In fact, 40% of nurses don’t know what mental health benefits their current employer offers, and among those that do, more than half of nurses are dissatisfied with the level of support their current facility provides related to their mental health and well-being. Given all that, it’s unsurprising that 64% of nurses say they are less committed to the profession than they were pre-pandemic.
As one of the single largest professions in the U.S., the struggles that nurses are facing and the rate at which they are leaving the industry must serve as a wake-up call to all of us. A 2021 U.S. healthcare labor report from Mercer projects a shortage of 3.2 million healthcare workers within five years. Beyond this, nurse staffing shortages are associated with increased patient mortality and cost hospitals an estimated $24 billion in the first 18 months of the pandemic.

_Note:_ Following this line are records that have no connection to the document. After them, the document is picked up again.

theorem State.flushed_eq (s : State) (k : StreamId) :
    s.flushed k = ((s.flushedJobs k).flushHead 0 k).flushHead 1 k := rfl

section
variable (s : State) (k : StreamId)

theorem State.flushedJobs_head (h : HeadId) : (s.flushedJobs k).head h = (s.head h).withdrawn k := by
  rw [State.head, State.flushedJobs, (State.flushJobs_same _ k).2, State.flushStream_heads]
  exact Two.get_map _ _ _

theorem State.flushedJobs_stream : (s.flushedJobs k).stream k = (s.stream k).flushed k := by
  rw [State.stream, State.flushedJobs, (State.flushJobs_same _ k).1]
  exact State.flushStream_stream _ k

theorem State.flushedJobs_stream_ne (i : StreamId) (hi : i ≠ k) : (s.flushedJobs k).stream i = s.stream i := by
  rw [State.stream, State.flushedJobs, (State.flushJobs_same _ k).1]
  exact State.flushStream_stream_ne _ k i hi

theorem State.flushed_head (h : HeadId) : (s.flushed k).head h = ((s.head h).withdrawn k).flushed h k := by
  rw [State.flushed_eq, State.flushHead_head, State.flushHead_head, State.flushHead_head, s.flushedJobs_head k,
    s.flushedJobs_head k, s.flushedJobs_head k]
  match h with
  | 0 => rfl
  | 1 => rfl

/-- No waiter of the flushed stream is left on the head. -/
theorem Head.withdrawn_waiters (hd : Head) (w : Waiter) (hw : w ∈ (hd.withdrawn k).lease.waiters) : w.ref.stream ≠ k := by
  obtain ⟨_, _, _, _, _, hlease⟩ := hd.withdrawn_same k
  rw [hlease] at hw
  exact of_decide_eq_true (List.mem_filter.mp hw).2

theorem State.flushedJobs_head_one : ((s.flushedJobs k).flushHead 0 k).head 1 = (s.head 1).withdrawn k := by
  rw [State.flushHead_head, if_neg (by decide), s.flushedJobs_head k]

theorem State.flushed_stream : (s.flushed k).stream k = (s.stream k).flushed k := by
  have hzero : ((s.flushedJobs k).flushHead 0 k).stream k = (s.flushedJobs k).stream k := by
    rcases (s.flushedJobs k).flushHead_stream 0 k k with e | ⟨w, hw, hk, _⟩
    · exact e
    · rw [s.flushedJobs_head k] at hw
      exact absurd hk (Head.withdrawn_waiters k _ w hw)
  rw [State.flushed_eq, ← s.flushedJobs_stream k, ← hzero]
  rcases ((s.flushedJobs k).flushHead 0 k).flushHead_stream 1 k k with e | ⟨w, hw, hk, _⟩
  · exact e
  · rw [s.flushedJobs_head_one k] at hw
    exact absurd hk (Head.withdrawn_waiters k _ w hw)

theorem State.flushHead_ring (u : State) (h : HeadId) (i : StreamId) :
    ((u.flushHead h k).stream i).ring = (u.stream i).ring := by
  rcases u.flushHead_stream h k i with e | ⟨w, _, _, e⟩ <;> rw [e]
  rfl

theorem State.flushed_ring (i : StreamId) (hi : i ≠ k) : ((s.flushed k).stream i).ring = (s.stream i).ring := by
  rw [State.flushed_eq, State.flushHead_ring, State.flushHead_ring, s.flushedJobs_stream_ne k i hi]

Not only will our already fragile healthcare industry collapse without these nurses, but they are now the most extreme example of corporate policy failing to change in the wake of this historic moment when our collective mental health has been damaged, possibly forever.
In order to address the nurse mental health crisis, health systems need to offer benefits that make nursing a more sustainable career choice. Respondents in our survey identified a wellness or fitness stipend (74%); access to a gym, yoga studio or group fitness classes (67%) and flexible scheduling (64%) as some of the top benefits that would support their mental health. Hospitals also need to do more to destigmatize mental health issues and to create a culture in which nurses feel comfortable being open and honest about the issues they are facing, particularly when those struggles are a direct result of the demands of the job. When mental health programs are marketed internally, they should be packaged with strong messaging around confidentiality and job and license security.
While I’m heartened by the growing discussions around mental health and work, more decisive action is needed to transform workplaces into places that support mental health rather than detracting from it. Without a concerted effort to address mental health, especially for individuals in high stress jobs, employee attrition will continue to impact our nation’s ability to staff critical industries and the mass exodus of nurses will be just the beginning.